Beautiful Web Application

We recently discovered this new interest calculator powered by PHP and with an AJAX interface.

A compound interest calculator is a vital tool for every person who has some savings in an account or one who aspires to save some money. It is used to determine how much money a person will have accumulated at a particular time, given that the interest rate and other similar factors remain constant. Various people require a compound interest calculator for various reasons. To start with, this tool can be used to determine how much money a person needs to save and at what intervals, in order to achieve a given financial goal. Alongside this, the calculator is capable of illustrating the total amount of interest that one needs to gather to hit a certain financial mark. Similarly, the calculator helps to determine how much profit a particular business ought to generate over a given period of time in order to realize a projected financial objective. Some people use the calculator to determine the extent to which their businesses or savings will be affected by inflation

Compounding of interest is usually done at regular intervals, with the most common periods being weekly, monthly, quarterly and semi-annually or on annual basis. In the U.S, for instance, some financial institutions calculate interest twice a year, implying that the interest earned in the first half of the year is added to the initial amount deposited and new interest is gained from this total during the second half of the year. The operation of advanced compound interest calculators is based on the basic formula used in normal/ academic calculations for compound interest, i.e.;
T= P (1+ R/N) Nt  
Where;
T= total amount accumulated
P= Principal /initial amount deposited
R= Interest rate (expressed as a decimal)
N= the number of times interest is compounded in a year (e.g.

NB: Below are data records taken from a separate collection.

/-- One line of a transparent page is touched by a request: the page counts, a hit is marked as used, and a miss
allocates a line where R71 says so, filling it from the understory unless a write covers it whole (R70 to R73). With no cache
part there is nothing to miss, and CAN_MISSES does not count (DESIGN CHOICE: Table 3-14 tallies line misses). -/
def State.touchLine (s : State) (p line : Nat) (write full : Bool) (tag : Tag) : State :=
  let c := ownerOf p
  let n := 512 * localPage p + line
  let s := s.countPage p line tag
  let set := n % s.canSets c
  let s := if s.canSets c = 0 then s else s.tagUse c (set / 8) tag
  match s.wayOf c n with
  | some w =>
    let s := (s.touchWay c set w).addF (F.CAN_HITS_COUNT c) 1
    if write then s.setLine c set w (some ⟨n, true⟩) else s
  | none =>
    let s := if s.canSets c = 0 then s else s.addF (F.CAN_MISSES_COUNT c) 1
    if s.allocates c p then
      match s.victim c set with
      | none => s
      | some w =>
        let s := s.writeBack c set w
        let s := if write && full then s
          else s.forEach (List.range 32) (fun s g =>
            s.copyGrain (s.undLoc c (4096 * n + 128 * g)) (s.lineLoc c set w (128 * g)) (lineAddr c n g) 4 tag)
        (s.setLine c set w (some ⟨n, write⟩)).touchWay c set w
    else s

/-! ## Grains of the pool -/

/-- Where a grain of a DRAM space lies now: in its cache line when the cache holds one, else at its home. -/
def State.loc (s : State) (a : PA) : Option GrainLoc :=
  let p := pageOf a
  let c := ownerOf p
  let inPage := offsetOf a % 2 ^ 21
  match spaceOf a with
  | 0 =>
    let n := 512 * localPage p + inPage / 4096
    match s.wayOf c n with
    | some w => s.lineLoc c (n % s.canSets c) w (inPage % 4096)
    | none => s.undLoc c (2 ^ 21 * localPage p + inPage)
  | 1 => s.directLoc c (2 ^ 21 * localPage p + inPage)
  | 2 => s.undLoc c (2 ^ 21 * localPage p + inPage)
  | _ => none

/-- INJECTED, when the flip mask corrupted the grain at a pool address. -/
def State.injectedAt (s : State) (a : PA) : Nat :=
  if spaceOf a = 4 then if s.integ.injected.contains (storeKey (offsetOf a / 128)) then flagInjected else 0
  else match s.loc (grainOf a) with | some l => s.injectedFlag l | none => 0

/-- Marks the grain at a pool address as corrupted by the flip mask. -/
def State.injectAt (s : State) (a : PA) : State :=
  match s.loc (grainOf a) with | some l => s.setInjected (rawKey l.unit l.data) true | none => s

/-- Starts the repair of a grain, unless one is in progress: the home is read again first, then the partner, then the
vault (R369, R370). -/
def State.startRepairFor (s : State) (a : PA) (tag : Tag) (op : Nat) (check home : Bool) : State :=
  let g := (grainOf a).toNat
  if s.integ.repairs.any (fun (r : Repair) => r.grain == g && r.home == home) then s
  else { s with integ := { s.integ with repairs := s.integ.repairs ++ [⟨g, 1, tag, op, check, home, none⟩] } }

/-- Starts the repair of an uncorrectable or lost grain. -/
def State.startRepair (s : State) (a : PA) (tag : Tag) (op : Nat) : State := s.startRepairFor a tag op false false

/-- Whether a grain is under repair, so that every request to it is held (R370). -/
def State.repairing (s : State) (a : PA) : Bool :=
  s.integ.repairs.any (fun (r : Repair) => r.grain == (grainOf a).toNat && !r.home && r.found.isNone)

/-- What a repair that writes nothing back has found for a grain. -/
def State.repairFound (s : State) (a : PA) : Option (Option Bytes) :=
  (s.integ.repairs.find? (fun (r : Repair) => r.grain == (grainOf a).toNat && !r.home)).bind Repair.found

/-- What a reader of a lost or uncorrectable grain gets: what a repair has found, or its wait for one. -/
def State.repairRes (s : State) (a : PA) : ReadRes :=
  match s.repairFound a with
  | some (some d) => .ok d
  | some none => .poison
  | none => .repair

/-- Reads one grain of the pool for some work: a clean or corrected grain's bytes, poison, or the need of a repair
first. A store grain reads by R365. A grain under repair waits for its repair. -/
def State.readPool (s : State) (a : PA) (op : Nat) (tag : Tag) : State × ReadRes :=
  if spaceOf a = 4 then s.readStoreGrain (offsetOf a / 128) op tag
  else if s.repairing a then (s, .repair)
  else
    match s.loc (grainOf a) with
    | none => (s, .poison)
    | some l =>
      let r := s.readGrain l (grainOf a).toNat op tag
      let s := r.1.charge (portOfUnit l.unit) tag 128
      match r.2.2 with
      | .clean => (s, .ok r.2.1)
      | .corrected => (s, .ok r.2.1)
      | .poisoned => (s, .poison)
      | .lost => (s, s.repairRes a)
      | .uncorrectable => (s, s.repairRes a)

/-- Replaces bytes of a grain from an offset. -/
def mergeBytes (old : Bytes) (off : Nat) (new : Bytes) : Bytes :=
  old.take off ++ new ++ old.drop (off + new.length)

/-- A checkpoint entry without tracking, where unlisted. -/
def noTrack : Nat → CkptTrack := fun _ => {}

N= 12 if compounding is done monthly)
T= the number of years

As most individuals understand, altering one of the factors above can significantly adjust the final amount. For instance, assuming that a person saves the same amount of money and all other variables remain constant, the final amount will be relatively greater for 12 years of savings compared to 8 years. Thus, it is wiser to start saving at a younger age especially where compounding is practiced. The compound interest calculator is a fairly reliable tool to help an individual watch his or her savings soar.